TO BHMA celebrated its 103rd birthday this February 6. It was first published in far off 1922, just a few months before the Asia Minor Catastrophe.

Almost everything has changed since then. But one issue remains the same: the quality of the news.

A century may have gone by, the world may have changed beyond recognition—and more than once, but the public is just as entitled now to valid, moderate, sober and accurate news as it was then.

It’s no coincidence that every democracy in the world is currently focused, each in its own way, on a right which life has elevated into a requirement. No matter if individual citizens bundle it up with whatever random, unfounded absurdity pops into their head.

Two years ago, Greece suffered a tragic accident at Tempe that cost the lives of many, and in recent days we have been anxiously observing the intense seismic activity on Santorini.

In both cases, however, the news coverage either tried but failed to be valid, moderate, sober and accurate, or didn’t try at all.
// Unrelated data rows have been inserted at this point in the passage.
-- ==== Sys2Proof/Tests/Slice0.lean ====
section
/-! SUPPORT. The model's own tests. Expected values come from spec/30_encoding.md (words), spec/95_test_vectors.md (the
vector named in each docstring) and hand calculation from the rules; and one witness for the hypotheses of each
obligation that has any. -/

namespace Sys2Proof.Tests

open Sys2Proof Sys2Proof.Machine

/-! ### Helpers: small states -/

/-- The engine after `ENG_INIT 16.0`: `ENG.L = 4`. -/
def engine16 : Engine := freshEngine Config.reference 0x41800000#32

/-- A block that runs it. -/
def running : State := { State.reset with status := 0x00000001#32, engine := some engine16 }

/-- A faulted block: an illegal command after `ENG_INIT 16.0`. -/
def faulted : State := { running with status := 0x00000013#32 }

/-- A state with one command sent. -/
def State.send (s : State) (word : Word) (ops : List Word) : State := { s with pending := [⟨word, ops⟩] }

/-- What a test looks at: the response, STATUS and one value of the engine. -/
def seen {α : Type} (r : Result) (f : Engine → α) : Option (Option Response × Word × Option α) :=
  match r with
  | .next t => some (t.response, t.status, t.engine.map f)
  | _ => none

/-- An OK response with these words from a running block. -/
def okWith {α : Type} (results : List Word) (a : α) : Option (Option Response × Word × Option α) :=
  some (some ⟨.ok, results⟩, 0x00000001#32, some a)

/-- One command sent to a block answers so, with STATUS after it. -/
def answers (s : State) (word : Word) (ops : List Word) (c : Code) (results : List Word) (status : Word) : Bool :=
  match step (State.send s word ops) with
  | .next t => t.response == some ⟨c, results⟩ && t.status == status
  | _ => false

/-- The instruction completes with an OK response. -/
def completes (i : Instr) (s : State) : Bool :=
  match exec i s with
  | .next t => (t.response.map Response.code == some .ok) && t.engine.isSome
  | _ => false

/-- What `completes` says. -/
theorem completes_next {i : Instr} {s : State} (h : completes i s = true) :
    ∃ t rs e', exec i s = .next t ∧ t.response = some ⟨.ok, rs⟩ ∧ t.engine = some e' := by
  unfold completes at h
  split at h
  · rename_i t ht
    simp only [Bool.and_eq_true, beq_iff_eq, Option.isSome_iff_exists] at h
    obtain ⟨hr, e', he⟩ := h
    cases hresp : t.response with
    | none => simp [hresp] at hr
    | some resp =>
      obtain ⟨c, rs⟩ := resp
      simp [hresp] at hr
      subst hr
      exact ⟨t, rs, e', ht, hresp, he⟩
  · cases h
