-- ==== Sys2Proof/WellFormed.lean ====
section
/-!
DEFINITION. Which terms of `Instr` are commands of the spec: PUTC.PRINT takes the 252 bytes that are no control code of R67. An index
outside its space is no fault of form: it is a fault of the performed command (spec/30_encoding.md R70).
-/

namespace Sys2Proof

/-- The byte is one of the 252 that PUTC.PRINT covers (R67, R83). -/
def Byte.printable (b : Byte) : Bool :=
  b != 0x08#8 && b != 0x7F#8 && b != 0x0D#8 && b != 0x0A#8

/-- The check on an instruction's fields (R67). -/
def Instr.wellFormed : Instr → Bool
  | .rdChar _ => true
  | .wrChar _ _ => true
  | .rdReg _ => true
  | .wrReg _ _ => true
  | .rdFont _ => true
  | .wrFont _ _ => true
  | .rdFb _ => true
  | .wrFb _ _ => true
  | .putcBs => true
  | .putcDel => true
  | .putcCr => true
  | .putcLf => true
  | .putcPrint b => Byte.printable b
  | .init => true

end Sys2Proof
end

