-- ==== Sys2Proof/Certificates/Slice0/Obligations.lean ====
section
/-!
DEFINITION. The statements about TCON for the provers. Each docstring names the rules of spec/ that the statement formalises. A statement
about a draw holds for every value of it. In every statement `t` is the state that the model answers; `pending := t.pending` and
`env := t.env` say nothing of the model's own queue and schedule (log entries 1 and 2), which have statements of their own.
-/

open Sys2Proof Sys2Proof.Machine

/-! ### Commands as words -/

/-- R66 to R68: decoding the encoding of a well-formed instruction gives it back, every operand at every value. -/
def Obligations.DecodeOfEncodeIsTheInstruction : Prop :=
  ∀ i : Instr, i.wellFormed = true → decode (encode i) = .ok i

/-- R68: what the decoder reads is well formed, and it is written with the word it was read from. -/
def Obligations.DecodedWordEncodesBack : Prop :=
  ∀ (c : Command) (i : Instr), decode c = .ok i → i.wellFormed = true ∧ (encode i).cw = c.cw

/-- R69: the illegal words are exactly (a) to (d), and performing one raises ILLEGAL_COMMAND. -/
def Obligations.IllegalWordsAreTheFourRanges : Prop :=
  ∀ c : Command,
    ((∃ why, decode c = .illegal why) ↔
      0xC00 ≤ c.cw.toNat ∨ (c.cw.toNat < 0x800 ∧ c.cw.toNat % 256 ≠ 0) ∨ (0x800 ≤ c.cw.toNat ∧ c.cw.toNat ≤ 0x8FF) ∨
      (0xA00 ≤ c.cw.toNat ∧ c.cw.toNat ≤ 0xAFF) ∨ (0xB01 ≤ c.cw.toNat ∧ c.cw.toNat ≤ 0xBFF)) ∧
    ∀ why, decode c = .illegal why → ∀ s : State, s.Open → Raises (performCommand c s) s (.illegalCommand c.cw)

/-- R68, R74: a legal word matches the table row of its instruction and no other row; an illegal word matches none. -/
def Obligations.DecodingFollowsTheOpcodeTable : Prop :=
  ∀ c : Command,
    (opcodeTable.filter fun row => row.matchesWord c.cw).map TableRow.mnemonic =
      match decode c with
      | .ok i => [i.mnemonic]
      | .illegal _ => []

/-- R67: the five put_char classes, PUTC.PRINT taking the 252 bytes the exact codes leave. -/
def Obligations.PutcBytesFallInFiveClasses : Prop :=
  (∀ (cw : CmdWord) (idx data : Nat), cw.toNat / 256 = 9 →
    decode ⟨cw, idx, data⟩ = .ok
      (if cw.toNat % 256 = 0x08 then .putcBs else if cw.toNat % 256 = 0x7F then .putcDel
       else if cw.toNat % 256 = 0x0D then .putcCr else if cw.toNat % 256 = 0x0A then .putcLf
       else .putcPrint (BitVec.ofNat 8 cw.toNat))) ∧
  ((List.range 256).filter fun n => (Instr.putcPrint (BitVec.ofNat 8 n)).wellFormed).length = 252

/-- R66, R67: one word of every family, written out from the spec's encoding. -/
def Obligations.WordsOfEveryFamilyDecode : Prop :=
  decode ⟨0b000100000000#12, 200, 0x1F41⟩ = .ok (.wrChar 200 0x1F41#16) ∧
  decode ⟨0b001000000000#12, 30, 0⟩ = .ok (.rdReg 30) ∧
  decode ⟨0b100101111111#12, 0, 0⟩ = .ok .putcDel ∧
  decode ⟨0b100101001000#12, 0, 0⟩ = .ok (.putcPrint 0x48#8) ∧
  decode ⟨0b101100000000#12, 0, 0⟩ = .ok .init ∧
  decode ⟨0b100000000000#12, 0, 0⟩ = .illegal .consoleRead

/-! ### The step and the HOST -/

/-- R54, R113, R130: when the HOST's command decodes to `i` and the step is the HOST's, the step is `exec i`, ENV's turn apart. -/
def Obligations.StepPerformsTheDecodedCommand : Prop :=
  ∀ (s : State) (c : Command) (i : Instr), s.HostNext c → decode c = .ok i →
    step s = exec i { s with env := s.env.tail }

/-- The command that `withFetchWord` places is what the very next step performs (log entry 1). -/
def Obligations.PlacedWordIsPerformedNext : Prop :=
  ∀ (s : State) (nbits w : Nat) (i : Instr), decodeTableWord nbits w = some i →
    step (s.withFetchWord nbits w) = exec i { s.withFetchWord nbits w with env := s.env }

/-- R113, R146: a HOST command has no step while a fault is recorded, is held, changing nothing, while ENGINE is busy, and else is performed
and leaves the HOST's queue, whether it raises or not (log entries 1, 3 and 14). -/
def Obligations.CommandIsStoppedHeldOrPerformed : Prop :=
  ∀ (i : Instr) (s : State),
    (∀ f, s.fault = some f → exec i s = .fault (.stopped f)) ∧
    (s.fault = none → s.engine ≠ .idle → exec i s = .next s) ∧
    (s.Open → ∃ t, exec i s = .next t ∧ t.pending = s.pending.tail)

/-- R124: an ILLEGAL command raises ILLEGAL_COMMAND with its word and writes nothing; while ENGINE is busy it is held first. That a hold is
the state left as it is is the model's choice (log entry 3). -/
def Obligations.IllegalCommandIsHeldThenRaises : Prop :=
  ∀ (c : Command) (why : Illegal) (s : State), decode c = .illegal why →
    (s.HostNext c → ∃ t, step s = .next t ∧
      t = { s with fault := some (.illegalCommand c.cw), pending := t.pending, env := t.env }) ∧
    (s.fault = none → s.engine ≠ .idle → performCommand c s = .next s)

/-- R49: a platform access that is not one whole element has no step. -/
def Obligations.PartialAccessIsRefused : Prop :=
  ∀ (s : State) (sp : Space) (rest : List HostItem), s.Open → s.env = [] → s.pending = .partialAccess sp :: rest →
    step s = .refused (.partialAccess sp)

/-- R120: an M-format command raises BAD_INDEX exactly when its index is at or above its space's count, and then nothing but the fault is
recorded. -/
def Obligations.BadIndexExactlyPastTheCount : Prop :=
  (elementCount .char = Config.charbufCells ∧ elementCount .reg = 31 ∧ elementCount .font = 2048 ∧
    elementCount .fb = Config.fbWords) ∧
  ∀ (i : Instr) (sp : Space) (idx : Nat) (s : State), memoryOperand i = some (sp, idx) → s.Open →
    ∃ t, exec i s = .next t ∧ (t.fault ≠ none ↔ elementCount sp ≤ idx) ∧
      (elementCount sp ≤ idx → t = { s with fault := some (.badIndex sp idx), pending := t.pending })

/-! ### Reads and writes of the four spaces -/

/-- R111: RD.CHAR. That a cell nothing has written is one not listed is the model's choice (log entry 9). -/
def Obligations.RdCharReturnsTheCell : Prop :=
  (∀ idx data, decode ⟨0x000#12, idx, data⟩ = .ok (.rdChar idx)) ∧
  ∀ (s : State) (idx : Nat), s.Open →
    (idx < Config.charbufCells →
      ∃ t, exec (.rdChar idx) s = .next t ∧ t = { s with returned := some (.char (s.cell idx)), pending := t.pending }) ∧
    (Config.charbufCells ≤ idx → Raises (exec (.rdChar idx) s) s (.badIndex .char idx)) ∧
    ((∀ e ∈ s.cb, e.1 ≠ idx) → s.cell idx = Config.cbDraw s.epoch idx)

/-- R112: WR.CHAR, with its frame: the cursor and its registers stay. -/
def Obligations.WrCharWritesOneCell : Prop :=
  (∀ idx data, decode ⟨0x100#12, idx, data⟩ = .ok (.wrChar idx (BitVec.ofNat 16 data))) ∧
  ∀ (s : State) (idx : Nat) (v : CharCell), s.Open →
    (idx < Config.charbufCells → ∃ t, exec (.wrChar idx v) s = .next t ∧
      t = { s with cb := t.cb, pending := t.pending } ∧ ∀ j, t.cell j = if j = idx then v else s.cell j) ∧
    (Config.charbufCells ≤ idx → Raises (exec (.wrChar idx v) s) s (.badIndex .char idx))

/-- R115: RD.REG reads the pending copy. -/
def Obligations.RdRegReturnsThePendingCopy : Prop :=
  (∀ idx data, decode ⟨0x200#12, idx, data⟩ = .ok (.rdReg idx)) ∧
  ∀ s : State, s.Open →
    (∀ r : Reg, ∃ t, exec (.rdReg r.val) s = .next t ∧ t = { s with returned := some (.reg (s.regP r)), pending := t.pending }) ∧
    (∀ idx, 31 ≤ idx → Raises (exec (.rdReg idx) s) s (.badIndex .reg idx))

/-- R116: WR.REG writes the pending copy alone, any value; the next FRAME makes it active. The cursor stays. -/
def Obligations.WrRegWritesThePendingCopy : Prop :=
  (∀ idx data, decode ⟨0x300#12, idx, data⟩ = .ok (.wrReg idx (BitVec.ofNat Config.regW data))) ∧
  ∀ (s : State) (v : RegWord), s.Open →
    (∀ r : Reg, ∃ t, exec (.wrReg r.val v) s = .next t ∧ t = { s with regp := t.regp, pending := t.pending } ∧
      (∀ q, t.regP q = if q = r then v else s.regP q) ∧ (∀ q, t.regA q = s.regA q) ∧ (frameEvent t).regA r = v) ∧
    (∀ idx, 31 ≤ idx → Raises (exec (.wrReg idx v) s) s (.badIndex .reg idx))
In both cases, what the public actually got were exaggerations. speculation, hatchet jobs, baseless hypotheses and unsubstantiated ‘facts’. In short, shoddily formulated theories and garbled ‘explanations’.

To such an extent that no one can say for sure what’s happening or has happened. It’s no distance at all from the ‘alien base’ on Santorini to the ‘American biological warfare base’ in Larissa.

Of course, I won’t be repeating any of that unsavory and, generally, off-the-wall repertoire here. I’ll simply note that when people compete to scare others, to drown out their voices or outdo their hyperbole, there are no winners.

No, there are only losers. There’ll always be someone who shouts louder than the rest, even if they have nothing serious or important to say. And society and democracy will always pay the price for the damage they cause with their nonsense.

It might be time to start over, as To Vima attempted 103 years ago, but I’m not sure.

Still, what is certain now as then is how imperative it is to express the need for “absolute public order, equality and justice in accordance with the Laws and Justice” (editorial in the Elefthero Vima, 6/2/1922).

I would add a fourth imperative—quality in the news—, but I’m not sure everyone is aiming for that.

Because there are many who exploit the information gap and make their living out of that quality’s absence.